Denn die Hoffnung stirbt nie, am allerwenigsten die Hoffnung auf ein zufriedengestelltes Kind.
Natürlich war es für die Katz gewesen. Natürlich hatte Samantha sich keinen Deut für die zahllosen mitgeschleiften Utensilien interessiert. Natürlich wusste das Kind von jeher sich besser zu beschäftigen, als mit bunten Plastikspielereien, die vielleicht für einen Moment das Auge ablenkten, doch keinen anderen nachhaltigen Wert besaßen, außer dem Bewusstsein, dass die Substanz, aus der sie geschaffen waren, die Jahrhunderte überdauerten, unabhängig davon wie malträtiert, wie hässlich und wie verkommen sie in einer Ecke dahinvegetierten.
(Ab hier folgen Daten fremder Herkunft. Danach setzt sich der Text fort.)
/-- ADMISSION_PASS (R18, R277, R303 to R310): nothing while it is deferred or not due; a pass whose peak exceeds the budget fails with reason 1, one
that leaves too little for the guarantees with reason 2, and both leave the sheets alone; any other admits the sheet, with its serial, at the
IMAGE times, windows and charges of its plan.
It rests on the model's choices of log 8, 30, 43, 70, 71, 151. -/
def Obligations.AdmissionWorks : Prop :=
  ∀ s : State,
    let b := refreshCandidates s
    (admissionOpen s = false ∨ admissionDue s = false → Completes .admissionPass s fun u => u = s) ∧
      (admissionOpen s = true → admissionDue s = true →
        (chosen b = none → Completes .admissionPass s fun u => u = b) ∧
        (∀ (n : Nat) (sh : Sheet), chosen b = some n → nextSheet b n = some sh →
          let t := bump b 0x2300 0x13
          let p := planOf t sh (firstI0 t)
          let left := budget t - peakBeats t p
          let i := widenedI0 t p left (guarantees t)
          let wide := (previousSheet t).isSome && (decide (left < guarantees t) || t.mem.doubled)
          let q := planOf (if wide then bump t 0x2300 0x15 else t) sh i
          let failed := fun (reason : Nat) (u : State) => get u 0x2300 0x13 = (get s 0x2300 0x13 + 1) % 2 ^ 32 ∧
            get u 0x2300 0x14 = (get s 0x2300 0x14 + 1) % 2 ^ 32 ∧ get u 0x2300 0x16 = reason ∧ u.sheets = s.sheets ∧ u.slots = s.slots ∧ u.md = s.md ∧
            KeepsObjects [keyOf 0x2300 0x13, keyOf 0x2300 0x14, keyOf 0x2300 0x16] s u
          (profileReady b sh = false → Completes .admissionPass s fun u => u = b) ∧
            (profileReady b sh = true → budget t < peakBeats t p → Completes .admissionPass s (failed 1)) ∧
            (profileReady b sh = true → peakBeats t p ≤ budget t → 100 * left < get t 0x2300 0x10 * guarantees t →
              Completes .admissionPass s (failed 2)) ∧
            (profileReady b sh = true → peakBeats t p ≤ budget t → get t 0x2300 0x10 * guarantees t ≤ 100 * left →
              Completes .admissionPass s fun u =>
                (∃ a ∈ u.sheets, a.uid = sh.uid ∧ a.state = .admitted ∧ a.serial = (if sh.serial = 0 then get s 0x5040 3 else sh.serial) ∧ a.i0 = i ∧
                  a.imageAt = q.imageAt ∧ a.endAt = q.endAt ∧ a.winAt = q.winAt ∧ a.charge = q.charge) ∧
                get u 0x5040 3 = (if sh.serial = 0 then nextSerial (get s 0x5040 3) else get s 0x5040 3) ∧
                get u 0x2300 0x13 = (get s 0x2300 0x13 + 1) % 2 ^ 32 ∧ (∀ y ∈ s.sheets, y.uid ≠ sh.uid → y ∈ u.sheets) ∧ u.md = s.md)))

/-- The decoders (R294, R317, R319 to R321, R329 to R332): DECODER_PLANE_START takes a plane when its reservation window opens; BAND_DECODE puts the
lines of a band behind those that wait, and advances the plane; a failing band is counted with its code and ends the plane; a word or a beat that is
lost for good ends the plane as a DRAM fault, after the lines before it; POINTER_MISMATCH, where the copies of a pointer disagree, empties the FIFO, and
a second one within a second is SAFESTOP.
It rests on the model's choices of log 8, 30, 58, 146. -/
def Obligations.DecodersWork : Prop :=
  ∀ (st : Fin 6) (s : State),
    let n := st.val
    let x := station s n
    let others := fun (u : State) => ∀ k, k ≠ n → station u k = station s k
    (∀ sh : Sheet, rasterMode s = true → x.decUid = none → nextPlane s n = some sh → tabGet 0 sh.winAt n ≤ s.time →
        Completes (.decoderPlaneStart st) s fun u =>
          station u n = { x with decUid := some sh.uid, decPos := 0, decBand := 0, decLine := 0 } ∧ get u (decIdx n) 1 = 1 ∧ get u (decIdx n) 5 = sh.serial ∧
          get u (decIdx n) 6 = 0 ∧ others u ∧ KeepsObjects [keyOf (decIdx n) 1, keyOf (decIdx n) 5, keyOf (decIdx n) 6] s u ∧
          u = { s with stations := u.stations, dict := u.dict }) ∧
      (rasterMode s = false ∨ x.decUid ≠ none ∨ nextPlane s n = none ∨ (∃ sh, nextPlane s n = some sh ∧ s.time < tabGet 0 sh.winAt n) →
        Completes (.decoderPlaneStart st) s fun u => u = s) ∧
      (∀ (unit : Nat) (reads : List BeatRead) (words : List InputWord),
        (rasterMode s = false ∨ x.backlog ≠ [] ∨ x.decUid = none → Completes (.bandDecode st unit reads words) s fun u => u = s) ∧
        (∀ (uid : Nat) (sh : Sheet), rasterMode s = true → x.backlog = [] → x.decUid = some uid → sheetOf s uid = some sh →
          let ends := fun (band : Band) (u : State) =>
            (station u n).fifo ++ (station u n).backlog =
              x.fifo ++ band.lines.mapIdx (fun i l => ({ uid := uid, line := x.decLine + i, bytes := l } : RasterLine)) ∧
            get u (decIdx n) 4 = (get s (decIdx n) 4 + band.lines.length) % 2 ^ 64 ∧ others u ∧ u.md = s.md
          let stops := fun (u : State) => (station u n).decUid = none ∧
            ∃ y ∈ u.sheets, y.uid = uid ∧ y.decoded.testBit n = true ∧ (sh.committed = false → y.held.testBit n = true)
          let doubled := fun (addr : Nat) (u : State) => get u 0x2310 3 = min (get s 0x2310 3 + 1) 65535 ∧ get u 0x2310 4 = addr ∧ stops u
          let q := dramReads (.decoder st) reads s
          let r := inputWords st words q.1
          (unit ∉ (tenant s sh.tenant).units → (tenant s sh.tenant).state = .enabled → Completes (.bandDecode st unit reads words) s fun u =>
              (tenant u sh.tenant).state ≠ .enabled ∧ get u (0x5000 + sh.tenant) 0x1B = 5 ∧ u.md = s.md) ∧
            (unit ∈ (tenant s sh.tenant).units → q.2 = true → r.2 = none → Completes (.bandDecode st unit reads words) s fun u =>
              let band := nextBand s n sh none
              let line := x.decLine + band.lines.length
              ends band u ∧ (∀ i ∈ [1, 2, 3, 9], get u (resIdx n) i = get r.1 (resIdx n) i) ∧
              (band.code ≠ 0 → get u (decIdx n) 2 = band.code ∧ get u (decIdx n) 3 = min (get s (decIdx n) 3 + 1) 65535 ∧ stops u) ∧
              (band.code = 0 → line < sh.lines → (station u n).decUid = some uid ∧ (station u n).decPos = x.decPos + band.used ∧
                (station u n).decBand = x.decBand + 1 ∧ (station u n).decLine = line ∧ get u (decIdx n) 6 = x.decBand + 1) ∧
              (band.code = 0 → sh.lines ≤ line → (station u n).decUid = none ∧ ∃ y ∈ u.sheets, y.uid = uid ∧ y.decoded.testBit n = true)) ∧
            (∀ w : InputWord, unit ∈ (tenant s sh.tenant).units → q.2 = true → r.2 = some w → Completes (.bandDecode st unit reads words) s fun u =>
              ends (nextBand s n sh (some w.at_)) u ∧ doubled w.refetch.addr u) ∧
            (unit ∈ (tenant s sh.tenant).units → q.2 = false → Completes (.bandDecode st unit reads words) s fun u =>
              ∃ e ∈ reads, doubled e.addr u ∧ (station u n).fifo = x.fifo ∧ others u ∧ u.md = s.md))) ∧
      (∀ (write inv : Bool) (v : Nat),
        let agrees := (pointerReads x write inv v).pointersAgree
        (present s n = false ∨ agrees = true → Completes (.pointerMismatch ⟨st, write, inv, v⟩) s fun u => u = s) ∧
        (present s n = true → agrees = false → servedWithin s .pointers n (ticksS 1) = false → Completes (.pointerMismatch ⟨st, write, inv, v⟩) s fun u =>
          get u (resIdx n) 4 = min (get s (resIdx n) 4 + 1) 65535 ∧ (station u n).fifo = [] ∧ (station u n).backlog = [] ∧
          (station u n).pointersAgree = true ∧ others u ∧ u.md = s.md ∧
          (∀ sh, x.decUid = some sh.uid → sheetOf s sh.uid = some sh → sh.admitted = true → (station u n).decUid = none) ∧
          (∀ y ∈ u.sheets, y.admitted = true → y.decoded.testBit n = false) ∧
          (∀ sh ∈ s.sheets, sh.committed = true → sh.uid ∈ dataUids s n → ∃ y ∈ u.sheets, y.uid = sh.uid ∧ y.spoiled = true ∧ y.decoded.testBit n = true)) ∧
        (present s n = true → agrees = false → servedWithin s .pointers n (ticksS 1) = true → s.md.mode ∈ operating →
          Completes (.pointerMismatch ⟨st, write, inv, v⟩) s fun u => u.md.mode = .safestop ∧ get u 0x2000 5 = 7))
Ebenso wie die Kleidung, die das Kind benötigte, die jedes Kind benötigte.
Kunstfasern, die die Macht der Elemente abhalten, das zarte Wesen vor jedem Tropfen des Regens, vor jedem Windstoß schützten, und die doch unzerstörbar schienen, im Fluss der Zeiten.

Und trotzdem trug Hilda all diese unnötigen und zugleich notwendigen Nichtigkeiten mit sich herum. Obwohl sie sich mehr als bewusst war, wie gegenstandslos ihre Bemühungen letztendlich sein sollten.

Ob sie auf Busreisen kilometerweite Umwege machte, hinter den anderen Teilnehmern mit ihrer Last hinterher hinkte, ob sie es wahrlich besser wusste –sie konnte nicht anders. Sie musste all diese Dinge mit sich tragen, ob dies nun einen Sinn ergab oder auch nicht.

Nicht für sich, niemals für sich, sondern für ihre Tochter.

Ebenso wie sie für ihre Mutter das Kommando zum Aufbruch als gegebene Tatsache annahm. Wenn diese es sagte, so ließ sich an der Endgültigkeit der Entscheidung nicht rütteln. Hilda selbst konnte sich irren, ihre Mutter nie.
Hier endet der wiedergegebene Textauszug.